# why ask for pics of java moss?



## Six (May 29, 2006)

I'm getting people asking for pics of java moss when i sell it. is there a reason for that you think? it's pretty darn common and any google search will show a pic. other mosses, semi understandable, though iTrader feedback will show good and bad sellers, right?

just wondering if any one else had such odd requests.


----------



## JanS (Apr 14, 2004)

Perhaps it's just to see what yours looks like health wise, or to see what size portion they will get?

That's just a guess, but many people like to see the exact item they are buying.


----------



## jazzlvr123 (Apr 29, 2007)

yup i agree with Jan some people can be very dang picky


----------



## MartialTheory (Dec 20, 2007)

I really like when they ask me how much it is when it is clearly stated on the post. Then when I do tell them, they ask me for shipping. Which is also clearly stated.

Makes me go crazy


----------



## DMHdispute (Oct 23, 2007)

I ask for pics of plants before buying just so I know the quality and that it is the same thing ive seen in pictures online (just incase they dont have the name right or something).


----------



## Revernance (Aug 20, 2007)

Java moss doesn't have a "standard" look to it.
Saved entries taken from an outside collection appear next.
theorem State.Inv.errored {s : State} (h : s.Inv) {k : ErrKind} (hk : k ≠ .allocationFailure) :
    (s.errored k.code).Inv :=
  h.record_update _ _ _ (h.record.errored hk)

/-- Finished tables stay finished when only the buffers change (10 R28). -/
theorem State.TagTrue.buffers {s : State} (h : s.TagTrue) (n : Half) (m : Memory) (l : Byte)
    (o : Memory) : ({ s with dlen := n, d := m, olen := l, out := o } : State).TagTrue where
  seeded := h.seeded
  final := fun e => ⟨{ (h.final e).1 with }, (h.final e).2⟩

/-- After a demotion nothing is claimed of finished tables (10 R28). -/
theorem State.TagTrue.demoted {s t : State} (h : s.TagTrue) (hcfg : t.cfg = s.cfg)
    (htab : t.tab = s.tab) (ht : t.tstate = s.tstate.demoted) : t.TagTrue where
  seeded := fun e => by rw [htab, hcfg, h.seeded (TState.demoted_eq_seeded.1 (ht ▸ e))]
  final := fun e => absurd (ht ▸ e) (TState.demoted_ne_final _)

theorem State.InputsValid.finished_tagTrue {s : State} (h : s.InputsValid) {tab : Tables}
    (ht : tab = s.stretch (initTables s.cfg)) :
    ({ s with tab := tab, tstate := .final } : State).TagTrue where
  seeded := (nomatch ·)
  final := fun _ => ⟨{ h with }, ht⟩

/-- A load: new inputs inside their ranges, with the tag demoted. -/
theorem State.Inv.load {s : State} (h : s.Inv) {cost slen : Byte} {salt pw : Memory} {plen : Half}
    (hsalt : salt.wf ∧ salt.within 16) (hpw : pw.wf ∧ pw.within s.cfg.pwMax)
    (hplen : plen.toNat ≤ s.cfg.pwMax) :
    ({ s with cost := cost, slen := slen, salt := salt, plen := plen, pw := pw,
              tstate := s.tstate.demoted } : State).Inv where
  config := h.config
  record := h.record
  spaces := { h.spaces with
    salt_wf := hsalt.1, salt_within := hsalt.2, pw_wf := hpw.1, pw_within := hpw.2 }
  lengths := { h.lengths with plen_le := hplen }
  tag := h.tag.demoted rfl rfl rfl
  result := h.result

/-- A write to the data buffer or its length. -/
theorem State.Inv.data {s : State} (h : s.Inv) {d : Memory} {dlen : Half}
    (hd : d.wf ∧ d.within s.cfg.dMax) (hdlen : dlen.toNat ≤ s.cfg.dMax) :
    ({ s with d := d, dlen := dlen } : State).Inv where
  config := h.config
  record := h.record
  spaces := { h.spaces with d_wf := hd.1, d_within := hd.2 }
  lengths := { h.lengths with dlen_le := hdlen }
  tag := h.tag.buffers _ _ _ _
  result := h.result

/-- New tables, of which the new tag is true. -/
theorem State.Inv.tables {s : State} (h : s.Inv) {tab : Tables} {ts : TState}
    (ht : ({ s with tab := tab, tstate := ts } : State).TagTrue) :
    ({ s with tab := tab, tstate := ts } : State).Inv where
  config := h.config
  record := h.record
  spaces := { h.spaces with }
  lengths := { h.lengths with }
  tag := ht
  result := h.result

theorem State.Inv.dropResult {s : State} (h : s.Inv) : s.dropResult.Inv where
  config := h.config
  record := h.record
  spaces := { h.spaces with }
  lengths := { h.lengths with olen_eq := .inl rfl }
  tag := h.tag.buffers _ _ _ _
  result := fun e => absurd rfl e

/-- Format leaves a whole string of the grammar, which fits `OUT` (43 R174). -/
theorem State.Inv.format {s : State} (h : s.Inv) (hv : s.InputsValid) : s.format.Inv := by
  have hcost : s.cost.toNat ≤ 99 := hv.cost_le.trans (h.config.costMax_le.trans (by decide))
  have hlen := (length_hashText s.cfg h.config s.cost.toNat (length_saltBytes s) s.d).le
  have holen : (BitVec.ofNat 8 s.cfg.outLen).toNat = s.cfg.outLen := by
    have := (Config.outLen_lt h.config).2
    rw [BitVec.toNat_ofNat]
    omega
  exact {
    config := h.config
    record := h.record
    spaces := { h.spaces with
      out_wf := Memory.wf_writeN h.spaces.out_wf _ _
      out_within := Memory.within_writeN _ h.spaces.out_within (by simpa using hlen) }
    lengths := { h.lengths with olen_eq := .inr holen }
    tag := h.tag.buffers _ _ _ _
    result := fun _ => outGrammar_hashText h.config h.spaces.out_wf hcost (length_saltBytes s) s.d }

theorem State.Inv.encodeResult {s : State} (h : s.Inv) (hv : s.InputsValid) : s.encodeResult.Inv := by
  obtain ⟨hlen, hwf, -, -, hwithin⟩ := reencrypt_spec s.cfg s.tab h.spaces.d_wf
  have hdlen : (BitVec.ofNat 16 (reencrypt s.cfg s.tab s.d).2).toNat ≤ s.cfg.dMax := by
    rw [hlen]
    exact h.config.dMax_ge
  exact (h.data ⟨hwf, hwithin _ h.spaces.d_within h.config.dMax_ge⟩ hdlen).format { hv with }

/-! ## Every effect, every command and every step keep it -/

/-- The whole chunks of a legal `DLEN` fit the buffer, whose capacity is a multiple of 8 (00 R7). -/
theorem State.Inv.chunks_le {s : State} (h : s.Inv) : 8 * ((s.dlen.toNat + 7) / 8) ≤ s.cfg.dMax := by
  have := h.lengths.dlen_le
  have := h.config.dMax_mod
  omega

theorem State.Inv.encbuf {s : State} (h : s.Inv) : ({ s with
    d := (encryptBuffer s.tab s.d s.dlen.toNat).1
    dlen := BitVec.ofNat 16 (encryptBuffer s.tab s.d s.dlen.toNat).2 } : State).Inv := by
  obtain ⟨hlen, hwf, -, -, hwithin⟩ := encryptBuffer_spec s.tab h.spaces.d_wf s.dlen.toNat
  refine h.data ⟨hwf, hwithin _ h.spaces.d_within h.chunks_le⟩ ?_
  rw [hlen, BitVec.toNat_ofNat]
  exact (Nat.mod_le _ _).trans h.chunks_le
Sometimes it will be dark green, sometimes light green depending on how the seller grows it. I like to know what my plants look like before buying. Also I did a search on google on java moss. Some of them are just beautiful, and some just look ugly. 
I wouldn't call it an odd request though.


----------



## mikenas102 (Feb 8, 2006)

Revernance said:


> Java moss doesn't have a "standard" look to it. Sometimes it will be dark green, sometimes light green depending on how the seller grows it. I like to know what my plants look like before buying. Also I did a search on google on java moss. Some of them are just beautiful, and some just look ugly.
> I wouldn't call it an odd request though.


The color variation depends on the tank conditions, especially lighting. What it looks like before you buy means nothing if your tanks conditions are different. It's going to change in your tank. As long as the stuff is healthy, that's all that matters when it comes to moss.


----------



## NAL (Feb 27, 2007)

People sometimes just want to see what they are buying I guess. I agree though, it's just java moss.


----------



## black_lung (Dec 19, 2006)

Well, I'm one of the odd people that asks for pics of moss before I buy it. The reason why is because moss in particular has a tendency to be ground zero for hair algae growth. I like making sure what I'm buying doesn't look like the stuff I just pulled out of my tank and threw away.


----------



## TNguyen (Mar 20, 2005)

DMHdispute said:


> I ask for pics of plants before buying just so I know the quality and that it is the same thing ive seen in pictures online (just incase they dont have the name right or something).


Agree. There are so many moss variety out there that many people still mislabel them. so requesting a pic wouldn't be odd. Just hate to buy certain variety and end up with something else. Can certainly mess up the way you want your aquascape for sure.


----------



## MatPat (Mar 22, 2004)

I'm amazed people are even *buying* Java Moss, let alone asking for pics.  I sometimes have a hard time giving it away at our monthly plant club meetings so I feed it to my Scuds ;-)


----------